Furthermore, both the sign (positive or negative) of the log-transformed means and standard error range (interval) endpoints are dependent on the sign of the means and range endpoints in the untransformed (raw; linear) dataset. Hence, I needed to keep track of this, to assign the correct sign (+ or -) in the final data values (means and upper and lower SE's of the log-transformed) data.

I updated and annotated my Excel spreadsheet (uploaded), that I'm now satisfied with, in case anyone wants to comment on it, or for future reference.

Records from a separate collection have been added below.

/-- First fit in the pool of a slot: rows 0-991 for users, 992-1023 for the steward (R97). -/
def firstFit (sl : Nat) (occ : List (Nat × Nat)) (size : Nat) : Option (Nat × Nat) :=
  if sl = 15 then fitFrom occ size 992 32 else fitFrom occ size 0 992

/-- Place a number of fields of one size, one after another. -/
def placeCopies (sl size lanes : Nat) : Nat → List (Nat × Nat) → Option (List Field × List (Nat × Nat))
  | 0, occ => some ([], occ)
  | n + 1, occ =>
    match firstFit sl occ size with
    | none => none
    | some (row, b) =>
      match placeCopies sl size lanes n ((row * 512 + b, span size) :: occ) with
      | none => none
      | some (fs, occ) => some ({ row := row, bit := b, lanes := List.replicate lanes 0 } :: fs, occ)

/-- Place the names of a pattern, in the order of the list. -/
def placeAll (sl : Nat) : List (Nat × Desc) → List (Nat × Nat) → Option (List (Nat × NameSt))
  | [], _ => some []
  | (n, d) :: r, occ =>
    match placeCopies sl (d.width * d.lanes) d.lanes (if d.win then 4 else 1) occ with
    | none => none
    | some (fs, occ) => (placeAll sl r occ).map (fun l => (n, { desc := d, fields := fs }) :: l)

/-- Place a pattern by R98: decreasing size, then ascending name number; every lane zero. -/
def placePattern (sl : Nat) (ds : List (Nat × Desc)) (occ : List (Nat × Nat)) : Option (Tab NameSt) :=
  let size := fun (p : Nat × Desc) => p.2.width * p.2.lanes
  (placeAll sl (sortBy (fun a b => decide (size b < size a)) ds) occ).map
    (fun l => l.foldl (fun t p => put t p.1 p.2) [])

/-! ### Context-free notices (R117) -/

/-- The core's refusal list is told that something has freed, and is cleared. -/
def Trail.contextFree {s : State} (t : Trail s) (c : Nat) : Trail s :=
  let l := (t.1.core c).refusals
  if l.isEmpty then t
  else
    forEach (t.modCore c (fun k => { k with refusals := [] })) l
      (fun t p => t.sendTo (dieOf c) (dieOf p.1) .contextFreeNotice [p.1, p.2])

end Sys2Proof.Machine
end

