-- ==== Sys2Proof/Machine/Dispatchers.lean ====
section
/-!
DEFINITION. Node dispatchers and porters at work: taking and preparing nodes (R67, R68), residency (R73), starting tasks
(R69, R85, R387), moving nodes between pools (R80), repeat nodes (R82), and spawned nodes (R83).
-/

namespace Sys2Proof.Machine

/-! ### Preparation (R68) -/

/-- What a node needs in memory: code, arguments, ranges, each as task virtual base and length (R68 step 1). -/
def NodeRec.spans (d : NodeRec) (arg : Nat) : List (Nat × Nat) :=
  (d.code, d.codelen) :: ((arg + d.argoff) % 2 ^ 64, d.arglen) :: d.ranges.map (fun r => (r.base, r.len))

/-- The leaves of every span, or nothing when a page is not mapped. -/
def State.spanLeaves (s : State) (die space : Nat) : List (Nat × Nat) → Option (List (List (Nat × Leaf)))
  | [] => some []
  | (va, len) :: r =>
    match s.leavesOf die space va len, s.spanLeaves die space r with
    | some l, some ls => some (l :: ls)
    | _, _ => none

/-- The leaves of a list of spans, each page once. -/
def eachLeaf (ls : List (List (Nat × Leaf))) : List (Nat × Leaf) :=
  ls.flatten.foldl (fun acc p => if acc.any (fun q => decide (q.2.at_ = p.2.at_)) then acc else acc ++ [p]) []

/-- The extent of a span that is one run or empty (R72). -/
def oneExtent (mode va len : Nat) (rs : List PRun) : Extent :=
  extentOf mode 0 va len false (rs.headD { va := va, pa := 0, len := 0, wr := true, atom := true, exec := true, comp := [] })

/-- The extent table that a dispatcher fills: code, argument, and the runs of each range in order (R72). -/
def fillTable (d : NodeRec) (spans : List (Nat × Nat)) (runs : List (List PRun)) : Tab Extent :=
  let e := fun (i mode : Nat) => let p := spans.getD i (0, 0); oneExtent mode p.1 p.2 (runs.getD i [])
  let rest := (d.ranges.zip (runs.drop 2)).flatMap (fun p => p.2.map (extentOf p.1.mode p.1.share p.1.base p.1.len false))
  (0, e 0 5) :: (1, e 1 0) :: (upFrom 2 rest.length).zip rest

/-- A preparation fails: the node is removed and its graph aborted (R68). -/
def Trail.prepareFails {s : State} (t : Trail s) (n app reason : Nat) : Trail s :=
  match (t.1.part? n).bind (fun p => look p.live app) with
  | none => t
  | some m =>
    (t.nodeGone n app none []).abortGraph n m.graph
      { kind := 3, node := m.index, thread := 0, lane := 0, reason := reason, adr := 0 }

/-- Ask the porter of a cluster for pages that are not resident (R68 step 2). -/
def Trail.askResidency {s : State} (t : Trail s) (n app space cl : Nat) (pages : List (Nat × Leaf)) : Trail s :=
  let asks := (pages.filter (fun p => !p.2.res)).map (fun p => ({ part := n, app := app, space := space, va := p.1 } : Residency))
  (t.modPart n (fun p => { p with residency := p.residency ++ asks })).pendOnce .porterResidency [cl]

/-- Steps 1 to 3 of R68 for a node that a dispatcher has taken. -/
def Trail.prepare {s : State} (t : Trail s) (n app cl : Nat) : Trail s :=
  match t.1.part? n with
  | none => t
  | some p =>
    match look p.live app with
    | none => t
    | some m =>
      match look p.graphs m.graph with
      | none => t
      | some g =>
        let die := dieOfCluster cl
        let spans := m.desc.spans g.arg
        match t.1.spanLeaves die g.space spans with
        | none => t.prepareFails n app 1
        | some ls =>
          let pages := eachLeaf ls
          let t := forEach t pages (fun t q => t.cache die g.space q.1 q.2)
          if pages.any (fun q => q.2.path.any (fun a => !t.1.mayAccess (sysMaster t.1.pkg.num) a permRd)) then
            t.prepareFails n app 2
          else if p.mem - 2 ^ 23 < (pages.map (fun q => q.2.size)).sum then t.prepareFails n app 4
          else if pages.any (fun q => !q.2.res) then t.askResidency n app g.space cl pages
          else
            let runs := (spans.zip ls).map (fun q => physRuns q.1.1 q.1.2 q.2)
            if 1 < (runs.getD 0 []).length ∨ 1 < (runs.getD 1 []).length ∨ 14 < ((runs.drop 2).map (·.length)).sum then
              t.prepareFails n app 3
            else
              let ps := leafPages pages
              if t.1.leaseWaits ps then t
              else
                ((t.takeLeases ps).modPart n (fun p => { p with live := put p.live app { m with
                  st := .prepared cl, leases := ps.map (fun a => (a, 0)), ext := fillTable m.desc spans runs } })).pend .nodeStart
                    [cl, app]
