/-- A matrix instruction joins the queue of the core's engine (R120). -/
def Trail.engineEnter {s : State} (t : Trail s) (x : Ctx) (args : List Nat) (reads writes : List Loc) : Trail s :=
  let first := (t.1.core x.c).matrixQ.isEmpty
  let op : Op := { instr := x.i, pc := x.th.pc, hint := x.hint, args := args }
  let t := (t.enterAll x false false reads).enterAll x true false writes
  let t := waits x .out args (t.modCore x.c (fun k =>
    { k with matrixQ := k.matrixQ ++ [{ slot := x.sl, op := op, started := false, retried := false }] }))
  if first then t.pend .matrixStart [x.c] else t

/-- `mma` and `mmas` at issue (R354). -/
def mmaIssue (i : Instr) (a b tile zi : Nat) (sparse : Bool) (s : State) : Host.Outcome State Fault Refusal :=
  issue i s (fun x => do
    let _ ← x.check a .int
    let _ ← x.check b .int
    let desc ← x.read0 b
    let base ← x.read0 a
    if badDesc desc sparse then trap KIND desc
    else
      let stride := x.hintStride.getD (32 * bits desc 31 17)
      let m := mmaOf base desc stride tile sparse (zi == 1)
      x.checkMma m
      let rd := x.rowGranules m
      let wr := m.tiles.map Loc.tile
      x.engineRace rd wr
      .ok (fun t => t.engineEnter x [base, desc, stride] rd wr))

/-- mma (R353, R354). -/
def execMma (a b tile zi : Nat) (s : State) : Host.Outcome State Fault Refusal := mmaIssue (.mma a b tile zi) a b tile zi false s

/-- mmas (R353, R354). -/
def execMmas (a b tile zi : Nat) (s : State) : Host.Outcome State Fault Refusal := mmaIssue (.mmas a b tile zi) a b tile zi true s

/-- mzero (R357). -/
def execMzero (tile : Nat) (s : State) : Host.Outcome State Fault Refusal :=
  issue (.mzero tile) s (fun x => do
    x.engineRace [] [.tile tile]
    .ok (fun t => t.engineEnter x [] [] [.tile tile]))

/-- The data name of `maccrd` and `maccwr` (R357). -/
def tileName (d : Desc) : Bool :=
  decide (d.lanes = 64) && decide (d.width = 64) && (decide (d.kind = .uns) || decide (d.kind = .sgn) || decide (d.kind = .f64))

/-- maccrd (R357). -/
def execMaccrd (a tile : Nat) (s : State) : Host.Outcome State Fault Refusal :=
  issue (.maccrd a tile) s (fun x => do
    let d ← x.check a .any
    if !tileName d then trap KIND a
    else
      x.engineRace [.tile tile] []
      .ok (fun t => t.engineEnter x [] [.tile tile] []))

/-- maccwr (R357). -/
def execMaccwr (a tile : Nat) (s : State) : Host.Outcome State Fault Refusal :=
  issue (.maccwr a tile) s (fun x => do
    let d ← x.check a .any
    if !tileName d then trap KIND a
    else
      let v ← x.read a
      x.engineRace [] [.tile tile]
      .ok (fun t => t.engineEnter x v [] [.tile tile]))

/-- A scale that is not positive and finite (R157). -/
def badScale (f : Fmt) (v : Nat) : Bool :=
  match f.value v with
  | .num false n _ => decide (n = 0)
  | _ => true

/-- scacc (R358). -/
def execScacc (a tile src : Nat) (s : State) : Host.Outcome State Fault Refusal :=
  issue (.scacc a tile src) s (fun x => do
    let d ← x.check a .any
    if d.lanes ≠ 16 ∨ (d.kind ≠ .f32 ∧ d.kind ≠ .f64) then trap KIND a
    else
      let v ← x.read a
      let f := if d.kind = .f32 then fmtF32 else fmtF64
      match (upFrom 0 16).find? (fun j => badScale f (v.getD j 0)) with
      | some j => trap SCALE j
      | none =>
        let rd := if src = tile then [] else [Loc.tile src]
        x.engineRace rd [.tile tile]
        .ok (fun t => t.engineEnter x (bitAt (decide (d.kind = .f32)) 0 :: v) rd [.tile tile]))

/-- `mldb` and `mldm` at issue (R360). -/
def loadIssue (i : Instr) (a b slot limit : Nat) (s : State) : Host.Outcome State Fault Refusal :=
  issue i s (fun x => do
    let _ ← x.check a .int
    let _ ← x.check b .int
    let p ← x.read0 a
    let n ← x.read0 b
    if p % 64 ≠ 0 then trap ALIGN p
    else if n = 0 ∨ n % 64 ≠ 0 ∨ limit < n then trap WBUF slot
    else if !x.inRun p n then extent 7 0 p
    else
      let rd := (granules (x.runBase + p) n).map Loc.gran
      x.engineRace rd []
      .ok (fun t => t.engineEnter x [p, n] rd []))

/-- mldb (R360). -/
def execMldb (a b slot : Nat) (s : State) : Host.Outcome State Fault Refusal := loadIssue (.mldb a b slot) a b slot 32768 s

/-- mldm (R360). -/
def execMldm (a b slot : Nat) (s : State) : Host.Outcome State Fault Refusal := loadIssue (.mldm a b slot) a b slot 4096 s

/-! ### The weight buffer (R125-R128) -/

/-- A raw byte of a slot; bytes beyond the image are zero. -/
def WSlot.byte (w : WSlot) (i : Nat) : Nat := (w.image.getD i 0).toNat

/-- The 8-byte words of a run of bytes that are not zero. -/
def wordsUsed : Nat → List Byte → Nat
  | 0, _ => 0
  | n + 1, bs => (if (bs.take 8).all (· == 0) then 0 else 1) + wordsUsed n (bs.drop 8)

/-- Bytes of an image in the zero-group code (R126): a mask byte and the words that are not zero, for each 64 bytes. -/
def codedSize : Nat → List Byte → Nat
  | 0, _ => 0
  | n + 1, bs => 1 + 8 * wordsUsed 8 (bs.take 64) + codedSize n (bs.drop 64)

/-- An image does not fit a slot. -/
def tooLong (bs : List Byte) : Bool := decide (32768 < codedSize ((bs.length + 63) / 64) bs)

/-- A byte of metadata with an invalid code (R128). -/
def badCode (b : Byte) : Bool := decide (5 < b.toNat % 16) || decide (5 < b.toNat / 16)

/-- The kept positions of a 2:4 code. -/
def kept : Nat → List Nat
  | 0 => [0, 1]
  | 1 => [0, 2]
  | 2 => [0, 3]
  | 3 => [1, 2]
  | 4 => [1, 3]
  | _ => [2, 3]

/-- The K elements that a sparse column keeps, of n. -/
def Core.keptOf (k : Core) (record n : Nat) : List Nat :=
  (upFrom 0 (n / 4)).flatMap (fun g =>
    (kept ((k.side.get (record * 64 + g / 2)).toNat / 16 ^ (g % 2) % 16)).map (fun p => 4 * g + p))

/-! ### K-block sums (R121, R160-R163) -/

/-- Bytes of an element, and the float formats of A and B. -/
def Mma.elem (m : Mma) : Nat := if 6 ≤ m.pair then 2 else 1

def pairFmts : Nat → Option (Fmt × Fmt)
  | 2 => some (fmtE4M3, fmtE4M3)
  | 3 => some (fmtE4M3, fmtE5M2)
  | 4 => some (fmtE5M2, fmtE4M3)
  | 5 => some (fmtE5M2, fmtE5M2)
  | 6 => some (fmtBF16, fmtBF16)
  | 7 => some (fmtF16, fmtF16)
  | _ => none

/-- K elements of a row. -/
def Mma.count (m : Mma) : Nat := m.kext / m.elem

/-- K elements that a column holds, and the place of each among those of A. -/
def Mma.places (m : Mma) (k : Core) (slot n : Nat) : List Nat :=
  if m.sparse then k.keptOf (slot % 4 * 64 + n) m.count else upFrom 0 m.count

Thanks four your help, appreciated!

Sincerely, Greg :)
 
#6
Your numbers seem wierd to me though my experience is limited to one bioinformatics class.

A 2000 fold increase is like saying if there was 1 before then now i have more than there are number of atoms in the universe. Genes 1,2, and 12 have average fold changes that do not make sense. Gene 3 probably should be on the list too.